When two charged objects come into contact, their charges redistribute to achieve equilibrium. This means the total charge is shared equally between the objects.
In our exercise, two identical spheres are involved: one with a charge of -9 microcoulombs (\(-9 \mu C\)), and the other with a charge of 5 microcoulombs (\(5 \mu C\)).
When they touch, the total charge on both is calculated by simply adding their charges:

• Total Charge = \(-9 \mu C + 5 \mu C = -4 \mu C\)

Given the spheres are identical, this total charge of \(-4 \mu C\) distributes equally. Each sphere ends up with half of the total charge:

• Charge on each sphere = \(\frac{-4 \mu C}{2} = -2 \mu C\)

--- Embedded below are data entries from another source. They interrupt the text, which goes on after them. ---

/-- The next record to fire on this edge (R71): road order wraps from the road after the last one served. -/
def nextFiring (s : State) : Option (Nat × Nat) :=
  if 16 ≤ (firedNow s).length ∨ inReset 201 s then none
  else
    let order := (List.range 64).map fun i => (s.lastServed + 1 + i) % 64
    (order.filter fun r => !(firedNow s).contains r).findSome? fun r => (candidate r s).map fun n => (r, n)

/-- MILESTONE_FIRE (R72): the next record of this edge fires. -/
def milestoneFire (ans : MemAnswer) (s : State) : State :=
  match nextFiring s with
  | none => s
  | some (r, n) =>
    let s := { s with firedRoads := firedNow s ++ [r], fireEdge := s.mp.tclk + 1, lastServed := r }
    -- a record committed for this edge replaces the old one after its firing (R75)
    applyCommits (fun i _ => i = n)
      (fireRecord n s.mp.tclk (now s) (if roadCompares r s then some (road r s).pub else none) false ans s)
def execMilestoneFire (ans : MemAnswer) (s : State) : Out := .next (milestoneFire ans s)

/-! ### Comparison (R70) -/

/-- A target reached between two positions: none, or whether the crossing is backward. -/
def reached (w : Rec) (prev cur : BitVec 48) : Option Bool :=
  let d := dist48 prev cur
  let x := dist48 prev w.target
  if 0 < d ∧ 1 ≤ x ∧ x ≤ d then some false
  else if w.eitherDir ∧ d < 0 ∧ d ≤ x ∧ x ≤ -1 then some true
  else none

/-- A record that fires or may fire on this edge: it is reached on it, or pending (R70, R71). -/
def comesDue (n : Nat) (s : State) : Bool :=
  let w : Rec := recWord n s
  let r := road w.road s
  !stepOrdered w s && (mayFire n s
    || (w.armed && !(recRun n s).pending && roadCompares w.road s && (reached w r.prev r.pub).isSome))

/-- MILESTONE_COMPARE (R70, R73): once per edge, each armed record of a comparing road. A commit comes before it, except
to a record that may fire on the edge (R75). -/
def milestoneCompare (s : State) : State :=
  if s.cmpEdge = s.mp.tclk + 1 ∨ inReset 201 s then s
  else
    let s := applyCommits (fun n s => !comesDue n s) { s with cmpEdge := s.mp.tclk + 1 }
    if ¬ mstEnable s then s else
    match s.enableReturn with
    | some e =>
      if e < s.mp.tclk then
        forEach (List.range 64) roadReturns { s with enableReturn := none }
      else s
    | none =>
      forEach (skeys s.recs)
        (fun n s =>
          let w : Rec := recWord n s
          let r := road w.road s
          if ¬ w.armed ∨ (recRun n s).pending ∨ ¬ r.state.comparing ∨ stepOrdered w s then s
          else
            match reached w r.prev r.pub with
            | some b => setRecRun n { pending := true, backward := b, due := s.mp.tclk } s
            | none => s) s
def execMilestoneCompare (s : State) : Out := .next (milestoneCompare s)

/-- Records that stay reached and unserved when the edge ends (R71). -/
def deferredCount (s : State) : Nat :=
  ((skeys s.recRun).filter fun n => mayFire n s).length

/-- The edge ends: each deferral is counted (R71). -/
def countDeferrals (s : State) : State :=
  let n := deferredCount s
  if n = 0 ∨ inReset 201 s then s
  else setCause MST_CAUSE 0 3 (addRgF MST_CNT_DEFER 0 31 0 n s)

/-- One record of R80 at a boundary: tested where it was armed or its road returned since the last one, else compared
between the road's positions at the two boundaries; then it fires where it may. -/
def stepRecord (tb : Word) (ans : MemAnswer) (n : Nat) (s : State) : State :=
  let w : Rec := recWord n s
  let r := road w.road s
  let cur := (r.publishAt (roadKind w.road s) tb).1
  if ¬ stepOrdered w s then s
  else
    let s :=
      if ¬ roadCompares w.road s then s
      else if (recRun n s).untested then testAgainst n cur s.stp.step (setRecRun n { recRun n s with untested := false } s)
      else if ¬ w.armed ∨ (recRun n s).pending then s
      else
        match reached w r.stepPos cur with
        | some b => setRecRun n { pending := true, backward := b, due := s.stp.step } s
        | none => s
    let q := recRun n s
    if q.pending ∧ (q.strandedFire ∨ (roadCompares w.road s ∧ (¬ q.forced ∨ q.due < s.stp.step))) then
      fireRecord n s.stp.step tb (if roadCompares w.road s then some cur else none) true ans s
    else s

/-- The records of actions 1 and 7 at a step boundary (R80). DESIGN CHOICE: several that fire at one boundary do so in
ascending record number. -/
def stepMilestones (tb : Word) (ans : MemAnswer) (s : State) : State :=
  let s := if inReset 201 s ∨ ¬ mstEnable s then s else forEach (skeys s.recs) (stepRecord tb ans) s
  forEach (skeys s.roads)
    (fun n s => setRoad n { road n s with stepPos := ((road n s).publishAt (roadKind n s) tb).1 } s) s

/-! ### Event lines (R84-R87) -/

/-- MST_SW_PULSE (R84). -/
def mstSwPulse (path : Nat) (value : Word) (s : State) : State :=
  atGlobal path MST_SW_PULSE (fun s => pulseLine (fld value 8 0) s) s
def execMstSwPulse (path : Path) (value : Word) (s : State) : Out := .next (mstSwPulse path value s)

Charge redistribution is a fundamental concept, illustrating how charges move to balance themselves across connected objects.

The elementary charge is the smallest stable unit of electric charge and is denoted by \(e\). It has a value of \(1.6 \times 10^{-19}\) coulombs.
This constant is crucial when converting between measurable electric charge and the number of electrons involved. Since electrons carry a negative charge, their effect is usually discussed in terms of excess or deficit of the elementary charge.
Knowing the elementary charge allows us to calculate the number of electrons for a given charge on an object.
In this case:

• Each sphere has a charge of \(-2 \mu C\)
• We use the formula \( n = \frac{Q}{e} \) to find the equivalent number of electrons \(n\).
• \( Q = -2 \times 10^{-6}\) C
• Therefore, \(n = \frac{-2 \times 10^{-6}}{1.6 \times 10^{-19}}\)

This calculation shows us the significance of the elementary charge in quantifying an object's charge at the atomic level.

Electrons, as negatively charged particles, add or subtract from objects to adjust their net charge.
If an object has excess electrons, it is negatively charged, whereas a deficit means it has fewer electrons than positive charges and is positively charged.
For the identical spheres, after redistribution:

• Each has a charge of \(-2 \mu C\)
• This negative charge indicates an excess of electrons.
• Using the calculation: \(n = \frac{-2 \times 10^{-6}}{1.6 \times 10^{-19}}\)

The result is \(-1.25 \times 10^{13}\) electrons, showing that \(1.25 \times 10^{13}\) extra electrons are present.
This example reinforces how electric charge and the concept of electron transfer explains excess or deficit conditions, adjusting the net charge on an object correspondingly.